-- ==== Sys2Proof/Machine/Dispatch.lean ====
section
/-!
DEFINITION. The meaning of every instruction: one arm per row of spec/opcode_table.json.
-/

namespace Sys2Proof.Machine

def exec (i : Instr) (s : State) : Host.Outcome State Fault Refusal :=
  match i with
  | .rxStartAttn => Sys2Proof.Machine.execRxStartAttn s
  | .rxStartStx => Sys2Proof.Machine.execRxStartStx s
  | .rxStartEtx => Sys2Proof.Machine.execRxStartEtx s
  | .rxStartDle => Sys2Proof.Machine.execRxStartDle s
  | .rxStartOther b => Sys2Proof.Machine.execRxStartOther b s
  | .rxAttnNextAttn => Sys2Proof.Machine.execRxAttnNextAttn s
  | .rxAttnNextStx => Sys2Proof.Machine.execRxAttnNextStx s
  | .rxAttnNextEtx => Sys2Proof.Machine.execRxAttnNextEtx s
  | .rxAttnNextDle => Sys2Proof.Machine.execRxAttnNextDle s
  | .rxAttnNextOther b => Sys2Proof.Machine.execRxAttnNextOther b s
  | .rxStxNextStx => Sys2Proof.Machine.execRxStxNextStx s
  | .rxStxNextAttn => Sys2Proof.Machine.execRxStxNextAttn s
  | .rxStxNextEtx => Sys2Proof.Machine.execRxStxNextEtx s
  | .rxStxNextDle => Sys2Proof.Machine.execRxStxNextDle s
  | .rxStxNextOther b => Sys2Proof.Machine.execRxStxNextOther b s
  | .rxAddrNextAny b => Sys2Proof.Machine.execRxAddrNextAny b s
  | .rxTypeNextAny b => Sys2Proof.Machine.execRxTypeNextAny b s
  | .rxMaybeDataNextEtx => Sys2Proof.Machine.execRxMaybeDataNextEtx s
  | .rxMaybeDataNextAttn => Sys2Proof.Machine.execRxMaybeDataNextAttn s
  | .rxMaybeDataNextStx => Sys2Proof.Machine.execRxMaybeDataNextStx s
  | .rxMaybeDataNextOther b => Sys2Proof.Machine.execRxMaybeDataNextOther b s
  | .rxMaybeDataNextDle => Sys2Proof.Machine.execRxMaybeDataNextDle s
  | .rxDataNextAnyLiberal b => Sys2Proof.Machine.execRxDataNextAnyLiberal b s
  | .rxDataNextCtrlStrict b => Sys2Proof.Machine.execRxDataNextCtrlStrict b s
  | .rxDataNextNonctrlStrict b => Sys2Proof.Machine.execRxDataNextNonctrlStrict b s
  | .msgI => Sys2Proof.Machine.execMsgI s
  | .msgT => Sys2Proof.Machine.execMsgT s
  | .msgP => Sys2Proof.Machine.execMsgP s
  | .msgOther t => Sys2Proof.Machine.execMsgOther t s
  | .msgR => Sys2Proof.Machine.execMsgR s
  | .dispatch => Sys2Proof.Machine.execDispatch s
  | .codecGetbit buf bufferLen bitIndex => Sys2Proof.Machine.execCodecGetbit buf bufferLen bitIndex s
  | .codecSetbit buf bufferLen bitIndex value => Sys2Proof.Machine.execCodecSetbit buf bufferLen bitIndex value s
  | .codecPack bank n len => Sys2Proof.Machine.execCodecPack bank n len s
  | .codecUnpack buf len n => Sys2Proof.Machine.execCodecUnpack buf len n s
  | .encode t payload => Sys2Proof.Machine.execEncode t payload s
  | .service => Sys2Proof.Machine.execService s

end Sys2Proof.Machine
end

————————

How many lines in the records above contain the word "bitIndex"? Reply with the number alone.

2